The right number of cards varies from person to person. It depends on your credit score, spending habits, financial goals, and ability to manage multiple cards.

How many credit cards should I have? 

The ideal number of credit cards varies from person to person. Still, a general rule of thumb is to have at least two: one primary card for everyday spending and one backup card for emergencies or situations where your primary card isn't accepted. 

However, depending on your financial goals and spending habits, you may benefit from having additional cards that offer rewards or perks tailored to you.

The average American has 3.84 credit cards, according to Red Ventures. But it’s important to note that this is an average — there’s no perfect number of credit cards that apply to everyone. 

Some people can manage five or more cards, while others may find that one card is more than enough. The magic amount of cards for you is the number you can comfortably manage while avoiding unnecessary debt or fees.

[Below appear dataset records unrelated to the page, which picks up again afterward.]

/-- The service sends a message that the port's state calls for: Announce and Sync in MASTER, Delay_Req in SLAVE. Event
messages are stamped into the cores' own 16-entry queue (R107, R109, R111). -/
def Dev.ptpMessageSend (d : Dev) (p : Nat) (kind : PtpKind) : Dev :=
  let st := d.fld (Reg.PTP_PORT_STAT p) 3 0
  let stamp := fun (x : Dev) =>
    if x.ptp.coreTsq.length < 16 then
      { x with ptp := { x.ptp with coreTsq := x.ptp.coreTsq ++ [⟨p, x.nowNs⟩] } }
    else x
  if !d.ptpPortOn p then d
  else match kind with
    | .announce => if st = 6 then d.send (.ptpSend p .announce d.announcedClass) else d
    | .sync => if st = 6 then stamp (d.send (.ptpSend p .sync 0)) else d
    | .delayReq => if st = 9 ∨ st = 8 then stamp (d.send (.ptpSend p .delayReq 0)) else d

def execPtpMessageSend (port : Fin 16) (kind : PtpKind) (s : State) := s.onDev fun d => d.ptpMessageSend port.val kind

/-! ### Time transfer (R117, R118, R432, R433) -/

/-- Egress timestamp now on a fabric lane: device time plus the correction of 27.7 ns (R102), in 0.25 ns. -/
def Dev.fabricEgress (d : Dev) : Int := ((d.time + 1815347) / 16384 : Nat)

/-- Is the device a worker (its role is not MANAGER, R409)? -/
def Dev.isWorker (d : Dev) : Bool := d.fld Reg.HIE_ROLE 1 0 != 0

/-- An exchange that has not completed is counted; 64 in a row lose time transfer on this lane, and the next listed lane
is used, or time transfer is lost (R433). -/
def Dev.ttMissed (d : Dev) : Dev :=
  let m := d.ptp.ttMiss + 1
  let d1 : Dev := { d with ptp := { d.ptp with ttMiss := m, ttT1 := none } }
  if 64 ≤ m then d1.ttLost else d1

/-- Every 1 ms a worker sends its own egress timestamp t1 on its time transfer lane (R117). -/
def Dev.ttReqSend (d : Dev) : Dev :=
  if d.isWorker && d.flag Reg.PTP_TT_STAT 12 then
    let d1 := if d.ptp.ttT1.isSome then d.ttMissed else d
    if d1.flag Reg.PTP_TT_STAT 12 then
      let t := d1.fabricEgress
      ({ d1 with ptp := { d1.ptp with ttT1 := some t } } : Dev).send (.timeXfer (d1.fld Reg.PTP_TT_STAT 7 0) (.req t))
    else d1
  else d

def execTtReqSend (s : State) := s.onDev Dev.ttReqSend

/-- A device answers REQ blocks while its role is confirmed and it is the manager, or a worker LOCKED on candidate 7
(R432). -/
def Dev.isTimeParent (d : Dev) : Bool :=
  d.flag Reg.HIE_ROLE 2 && (!d.isWorker || (d.belState == belLocked && d.activeCand == some 7))

/-- A REQ is answered by a time parent; a return completes the worker's exchange: offset and delay of R117 are shown, 16
good exchanges lock time transfer, 4 delays off the mean lose it (R433), and the offset feeds candidate 7. -/
def Dev.timeXferRx (d : Dev) (lane : Nat) (x : TimeXfer) (ingress : Int) : Dev :=
  match x with
  | .req t1 => if d.isTimeParent then d.send (.timeXfer lane (.resp t1 ingress d.fabricEgress)) else d
  | .resp t1 t2 t3 =>
    if !(d.isWorker && d.flag Reg.PTP_TT_STAT 12 && d.fld Reg.PTP_TT_STAT 7 0 == lane && d.ptp.ttT1 == some t1) then d
    else
      let asym := ((d.ptp.ttLanes.find? fun e => e.1 == lane).map Prod.snd).getD 0
      let ofs := ((t1 - t2) + (ingress - t3)) / 2 - asym
      let dly := ((t2 - t1) + (ingress - t3)) / 2
      let mean := meanInt d.ptp.ttDelays
      let off := decide (d.ptp.ttDelays.length = 16) && decide (400 < (dly - mean).natAbs)
      let bad := if off then d.ptp.ttBad + 1 else 0
      let l := if off then d.ptp.ttDelays
        else if ((dly :: d.ptp.ttDelays).any fun y => decide (40 < (y - meanInt (dly :: d.ptp.ttDelays)).natAbs)) && d.ptp.ttDelays.length < 16
        then [dly]
        else (dly :: d.ptp.ttDelays).take 16
      let d1 := (({ d with ptp := { d.ptp with ttT1 := none, ttMiss := 0, ttBad := bad, ttDelays := l } } : Dev).wrSat
        Reg.PTP_TT_OFS ofs).wrSat Reg.PTP_TT_DELAY dly
      if 4 ≤ bad then d1.ttLost
      else
        let d2 := d1.measurePhase 7 (-ofs)
        if l.length = 16 ∧ d2.candAllowed 7 ∧ !d2.qualified 7 then d2.startQualifying 7 else d2

/-- After 10 s of block lock on the first listed lane, time transfer returns to it (R118). -/
def Dev.ttLaneReturn (d : Dev) : Dev :=
  match d.ptp.ttLanes with
  | (lane, _) :: _ => if lane < 192 ∧ d.rxState lane = rxLocked then d.ttUse 0 lane else d
  | [] => d

def execTtLaneReturn (s : State) := s.onDev Dev.ttLaneReturn

/-- While LOCKED in RUN, IDLE or SLEEP, the calibration is stored (R121). -/
def execAonCalibrate (ratio : Word) (s : State) :=
  s.onDev fun d =>
    if d.belState = belLocked ∧ d.fld Reg.PWR_STATE 2 0 ≤ 2 then (d.wr Reg.PTP_AON_RATIO ratio).jAppend [.pageWrite Reg.pagePTP [(Reg.PTP_AON_RATIO, ratio)]] else d

/-- Device time advances by always-on ticks × PTP_AON_RATIO; TIME_UNCERTAIN, TIME_RESTORED and the bound of R122, in
whole µs rounded up. -/
def Dev.aonAdvance (d : Dev) (ticks : Nat) : Dev :=
  let adv := ticks * (d.rd Reg.PTP_AON_RATIO).toNat
  let bound := (adv * 20 + 65536000000000 - 1) / 65536000000000 + 31
  let was := d.flag (Reg.PG_STAT Reg.pagePTP) 0
  let old := if was then d.fld Reg.PTP_UNC 30 0 else 0
  let d1 : Dev := { d with time := d.time + adv }
  let d2 := d1.setFld Reg.PTP_UNC 30 0 (satNat 31 (old + bound))
  let d3 := if was then d2 else (d2.setFlag (Reg.PG_STAT Reg.pagePTP) 0 true).statusIrq Reg.pagePTP 8
  d3.raise Reg.pagePTP 0 0

/-- VDD_AON was lost: device time restarts from the last checkpoint's time, its bound unknown (R123). -/
def Dev.aonLost (d : Dev) (t : Nat) : Dev :=
  ((({ d with time := t } : Dev).setFlag (Reg.PG_STAT Reg.pagePTP) 0 true).setFlag Reg.PTP_UNC 31 true).statusIrq
    Reg.pagePTP 8

/-! ### Commits of the PTP page (R127, R787) -/

/-- The ports enabled in the live configuration, with their MACs. -/
def Dev.ptpPortMacs (e : Dev) : List (Nat × Nat) :=
  (List.range 16).filterMap fun p =>
    if e.liveFlag (Reg.PTP_PORT_CFG p) 31 then some (p, e.live (Reg.PTP_PORT_CFG p) 8 0) else none

/-- Checks of a PTP commit (R127). -/
def ptpCommitCheck (e : Dev) : Option (Nat × Nat) :=
  let l := e.ptpPortMacs
  match l.find? fun x => l.any fun y => decide (x.1 < y.1) && x.2 == y.2 with
  | some x => some (0x05, x.1)
  | none =>
    match l.find? fun x => !(x.2 == 0x100 || (decide (x.2 < 192) && isEthRole (e.laneRole x.2))) with
    | some x => some (0x01, (0x080 + 0x10 * x.1) / 4)
    | none => none

/-- Effects of a PTP commit: port states follow, and clearing EN disqualifies candidate 4 with DISABLED (R787). -/
def ptpCommitEffect (d : Dev) : Dev :=
  let d1 := d.runBmca
  if d.liveFlag Reg.PTP_CTRL 0 then
    (if d1.fld (Reg.REF_CAND_STAT 4) 3 0 = 1 then d1.setFld (Reg.REF_CAND_STAT 4) 3 0 (d1.idleReason 4) else d1)
  else (d1.disqualify 4 1).setFld (Reg.REF_CAND_STAT 4) 3 0 1

end Sys2Proof.Machine
end

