-- ==== Sys2Proof/Machine/Engines.lean ====
section
/-!
DEFINITION. What destinations and compositor layers need of frame stores, Swages and DRAM, and what placement on one
device has of them (spec/12_frame_sync_and_scaling.md, R446 to R475; spec/13_filigree_compositor.md, R491 to R502).
Every reservation is a function of the live registers, the current sources and the pending takes.
-/

namespace Sys2Proof.Machine

open Sys2Proof

/-! ### Destinations -/

/-- Live TAKE_DST field of a destination. -/
def Dev.dstFld (d : Dev) (k hi lo : Nat) : Nat := d.live (Reg.TAKE_DST_CFG k) hi lo

/-- Is a destination or circuit enabled (R332, R363)? -/
def Dev.dstEnabled (d : Dev) (k : Nat) : Bool :=
  if k < 2048 then d.liveFlag (Reg.TAKE_DST_CFG k) 0
  else d.liveFlag (Reg.TAKE_CIRC_CFG (k - 2048)) 31

/-- Plane of a destination or circuit. -/
def Dev.dstPlane (d : Dev) (k : Nat) : Nat :=
  if k < 2048 then d.dstFld k 3 1 else d.live (Reg.TAKE_CIRC_CFG (k - 2048)) 18 16

/-- The lead of the group that index k would belong to. -/
def groupLead (k : Nat) : Nat := k - k % 4

/-- Is k one of the other three indices of a group destination (R333)? -/
def Dev.groupMember (d : Dev) (k : Nat) : Bool :=
  decide (k < 2048) && decide (k % 4 ≠ 0) && d.liveFlag (Reg.TAKE_DST_CFG (groupLead k)) 15

/-- Group size of a destination (R333). -/
def Dev.dstGroupSize (d : Dev) (k : Nat) : Nat := if d.liveFlag (Reg.TAKE_DST_CFG k) 15 then 4 else 1

/-- RASTER and SAMPLING of a destination. -/
def Dev.dstRaster (d : Dev) (k : Nat) : Nat := d.dstFld k 6 4
def Dev.dstSampling (d : Dev) (k : Nat) : Nat := d.dstFld k 10 8

/-- AUTO_SYNC and AUTO_CONV. -/
def Dev.autoSync (d : Dev) (k : Nat) : Bool := d.liveFlag (Reg.TAKE_DST_CFG k) 11
def Dev.autoConv (d : Dev) (k : Nat) : Bool := d.liveFlag (Reg.TAKE_DST_CFG k) 12

/-- FS_DST entry: STORE_EN, LOSS, CHAIN_OK, D. -/
def Dev.storeEn (d : Dev) (k : Nat) : Bool := d.liveFlag (Reg.FS_DST_CFG k) 0
def Dev.lossPolicy (d : Dev) (k : Nat) : Nat := d.live (Reg.FS_DST_CFG k) 2 1
def Dev.chainOk (d : Dev) (k : Nat) : Bool := d.liveFlag (Reg.FS_DST_CFG k) 3
def Dev.fsDepth (d : Dev) (k : Nat) : Nat := d.live (Reg.FS_DST_CFG k) 26 16

/-- Default switch line, lowest and highest permitted, by total lines and scan (R339). -/
def switchRange (total : Nat) (inter : Bool) (psf : Bool) : Nat × Nat × Nat :=
  match total with
  | 525 => (10, 10, 19)
  | 625 => (6, 6, 22)
  | 750 => (7, 7, 25)
  | 1125 => if inter || psf then (7, 7, 20) else (7, 7, 41)
  | 2250 => (14, 14, 82)
  | _ => (28, 28, 164)

/-- The range for a raster code. -/
def rasterSwitch (code : Nat) : Nat × Nat × Nat :=
  switchRange (rasterTotal code) (rasterInter code) (rasterOf code).2.2.2.2

/-- The range for a plane's reference raster (R370, R786). -/
def Dev.planeSwitch (d : Dev) (tp : Nat) : Nat × Nat × Nat :=
  switchRange (d.planeLines tp) (d.liveFlag (Reg.REF_TP_CFG tp) 31) false
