-- ==== Sys2Proof/Machine/Mac.lean ====
section
/-!
DEFINITION. Ethernet MACs and host rings (spec/07_ethernet_mac.md, R250 to R287), and the end of a pause for held flow
packets (spec/08_media_flows.md, R313).
-/

namespace Sys2Proof.Machine

open Sys2Proof

/-! ### Instances -/

/-- Page of a MAC. -/
def macPage (m : Nat) : Nat := 0x300 + m

/-- MAC beyond its registers. -/
def Dev.macX (d : Dev) (m : Nat) : MacX := Sparse.get (fun _ => MacX.reset) d.media.macs m

/-- Replace it. -/
def Dev.setMacX (d : Dev) (m : Nat) (x : MacX) : Dev :=
  { d with media := { d.media with macs := Sparse.set (fun _ => MacX.reset) d.media.macs m x } }

/-- Host ring pair beyond its registers. -/
def Dev.ringX (d : Dev) (k : Nat) : RingX := Sparse.get (fun _ => RingX.reset) d.media.rings k

/-- Replace it. -/
def Dev.setRingX (d : Dev) (k : Nat) (x : RingX) : Dev :=
  { d with media := { d.media with rings := Sparse.set (fun _ => RingX.reset) d.media.rings k x } }

/-- Page of a host ring pair. -/
def ringPage (k : Nat) : Nat := 0x60 + k

/-- LINK and PAUSED. -/
def Dev.macLink (d : Dev) (m : Nat) : Bool := d.flag (Reg.MAC_STAT m) 0
def Dev.macPaused (d : Dev) (m : Nat) : Bool := d.flag (Reg.MAC_STAT m) 3

/-- Count one of the counters of R283. -/
def Dev.macCount (d : Dev) (m i : Nat) : Dev := d.bump (Reg.MAC_CNT m i) 31 0

/-- Count received or sent bytes: the low half shows at once, the high half when it is latched (R283). -/
def Dev.macBytes (d : Dev) (m : Nat) (tx : Bool) (n : Nat) : Dev :=
  let x := d.macX m
  if tx then
    let b := satNat 64 (x.txBytes + n)
    (d.setMacX m { x with txBytes := b }).wrNat (Reg.MAC_CNT m 4) b
  else
    let b := satNat 64 (x.rxBytes + n)
    (d.setMacX m { x with rxBytes := b }).wrNat (Reg.MAC_CNT m 1) b

/-- A read of RX_BYTES_LO or TX_BYTES_LO latches the high half. -/
def execMacBytesRead (m : Fin 193) (tx : Bool) (s : State) :=
  s.onDev fun d =>
    if !d.macActive m.val then d
    else if tx then d.wrNat (Reg.MAC_CNT m.val 5) ((d.macX m.val).txBytes / 2 ^ 32)
    else d.wrNat (Reg.MAC_CNT m.val 2) ((d.macX m.val).rxBytes / 2 ^ 32)

/-! ### Link (R255) -/

/-- Is the lane of a MAC LOCKED (all four on ETH100)? The management port has no lane. -/
def Dev.macLocked (d : Dev) (m : Nat) : Bool :=
  m == 192 || (if d.laneRole m == 4 then lanesOfQuad (quadOf m) else [m]).all fun i => d.rxState i == rxLocked

/-- Change LINK, with its interrupt (R284). -/
def Dev.setLink (d : Dev) (m : Nat) (b : Bool) : Dev :=
  if d.macLink m = b then d else (d.setFlag (Reg.MAC_STAT m) 0 b).statusIrq (macPage m) 16

/-- 1 ms LOCKED with no fault: LINK is 1; with RS-FEC the lock and the lane order show (R253, R255). -/
def Dev.macLinkUp (d : Dev) (m order : Nat) : Dev :=
  if d.macActive m && d.macLocked m && !d.flag (Reg.MAC_STAT m) 1 && !d.flag (Reg.MAC_STAT m) 2 then
    let fec := d.liveFlag (Reg.MAC_CFG m) 0 && m != 192
    let d1 := d.setFlag (Reg.MAC_STAT m) 6 fec
    (if d.laneRole m = 4 ∧ m < 192 then d1.setFld (Reg.MAC_STAT m) 15 8 order else d1).setLink m true
  else d

def execMacLinkUp (m : Fin 193) (order : Nat) (s : State) := s.onDev fun d => d.macLinkUp m.val order
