/-- BUS_TRANSACTION (R576 to R578, R580). -/
def execBusTransaction (master : Fin 14) (addr len : Nat) (data? : Option (List Byte)) (keepOpen : Bool) (s : State) :
    Host.Outcome State Fault Refusal :=
  guarded (busOk addr len data?) (s.onDev fun d =>
    let a := d.matrixAddr master.val addr
    let tx : Nat → BusTx := fun t => ⟨master.val, t, a, len, data?, d.time⟩
    match d.busTarget a len with
    | none => d.busDefault (tx 15)
    | some (t, fitted) =>
      if !fitted || !d.busPath master.val t || (t == 1 && !d.bankOpen master.val a len) then d.busDefault (tx t)
      else if t = 1 then
        match masterPort master.val with
        | none => d.busDefault (tx t)
        | some port => d.busToDram port keepOpen 6 (a - busDramBase) len data?
      else d.onDram fun q => { q with waiting := q.waiting ++ [tx t] })

/-- The transaction a target has in flight. -/
def Dev.busFlight (d : Dev) (target : Nat) : Option BusTx := (d.dram.flight.find? fun x => x.1 == target).map (·.2)

/-- Release a target's path. -/
def Dev.busRelease (d : Dev) (target : Nat) : Dev :=
  d.onDram fun q => { q with flight := q.flight.filter fun x => x.1 != target }

/-- BUS_GRANT (R579): the transaction in flight has completed, and the winner of those that wait is granted whole. -/
def execBusGrant (target : Fin 11) (s : State) : Host.Outcome State Fault Refusal :=
  s.onDev fun d =>
    if target.val = 1 then d
    else
      let t := target.val
      let d1 := d.busRelease t
      match d1.busWinner t with
      | none => d1
      | some x =>
        let wait := (d.time - x.at_) / 65536
        let d2 := d1.onDram fun q => { q with
          waiting := q.waiting.erase x, flight := (t, x) :: q.flight, lastGrant := setCnt q.lastGrant t x.master }
        if d.fld Reg.XBM_WAIT_SEL 3 0 = x.master ∧ d.fld Reg.XBM_WAIT_SEL 7 4 = t then
          d2.wrNat Reg.XBM_WAIT_MAX (satNat 32 (max (d2.rd Reg.XBM_WAIT_MAX).toNat wait))
        else d2

/-- BUS_TIMEOUT (R581): the matrix answers; a later response is discarded. -/
def execBusTimeout (target : Fin 11) (s : State) : Host.Outcome State Fault Refusal :=
  s.onDev fun d =>
    match d.busFlight target.val with
    | none => d
    | some x => (((d.busRelease target.val).busError x).bump Reg.XBM_TO_CNT 31 0).raise Reg.pageXBM 2 0

/-- TARGET_RESET (R583): every transaction in flight to the target or waiting for it is answered. -/
def execTargetReset (target : Fin 11) (s : State) : Host.Outcome State Fault Refusal :=
  s.onDev fun d =>
    let t := target.val
    let hit := (d.busFlight t).toList ++ d.dram.waiting.filter fun x => x.target == t
    let d1 := hit.foldl Dev.busError (d.busRelease t)
    (d1.onDram fun q => { q with waiting := q.waiting.filter fun x => x.target != t }).raise Reg.pageXBM 3 0

/-- A master is reset (R582): each burst it has in flight is completed on its behalf and recorded. How many beats were left
is a free value (notes/assumptions/2.md). -/
def Dev.masterReset (d : Dev) (master : Nat) : Dev :=
  let hit := d.dram.flight.filter fun x => x.2.master == master
  hit.foldl (fun acc x =>
    let beats := acc.free % ((x.2.len + 15) / 16 + 1)
    let acc1 := acc.useFree.busRelease x.1
    ((((acc1.bump Reg.XBM_RST_CNT 31 0).wrNat Reg.XBM_RST_LAST (x.2.code + beats * 0x10000)).wr64 Reg.XBM_RST_ADDR_LO
      Reg.XBM_RST_ADDR_HI x.2.addr).raiseLog Reg.pageXBM 1 (x.2.code + beats * 0x10000)))
    (d.onDram fun q => { q with waiting := q.waiting.filter fun x => x.master != master })

/-- XBM_WAIT_SEL_WRITE (R586). -/
def execXbmWaitSelWrite (v : Word) (w : Writer) (s : State) : Host.Outcome State Fault Refusal :=
  s.onDev fun d => d.gated Reg.pageXBM 0x064 w fun d =>
    (d.wrParams Reg.XBM_WAIT_SEL 0xFF v.toNat).wrNat Reg.XBM_WAIT_MAX 0

end Sys2Proof.Machine
end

How many credit cards are too many (or too few)?

Having too many or too few credit cards can have different financial implications. 

Too many credit cards

Signs that you may have too many credit cards in your wallet are: 

  • You struggle to keep track of multiple due dates and payment amounts
  • You find yourself overspending to earn rewards on multiple cards
  • You're paying multiple annual fees without getting enough value from the cards' benefits
  • Your credit score has dropped due to too many recent applications or high credit utilization
  • If not used responsibly, having too many credit cards can lead to missed payments, increased debt, and a lower credit score.

Too few credit cards

On the other hand, having too few credit cards can also have drawbacks:

  • You may miss out on valuable rewards or perks that could save you money 
  • You may have a higher credit utilization ratio, which can lower your credit score
  • You may have less flexibility in case of a financial emergency or if your primary card is lost, stolen, or not accepted

While building credit and managing your finances with just one credit card is possible, having at least two can provide greater flexibility and potential benefits.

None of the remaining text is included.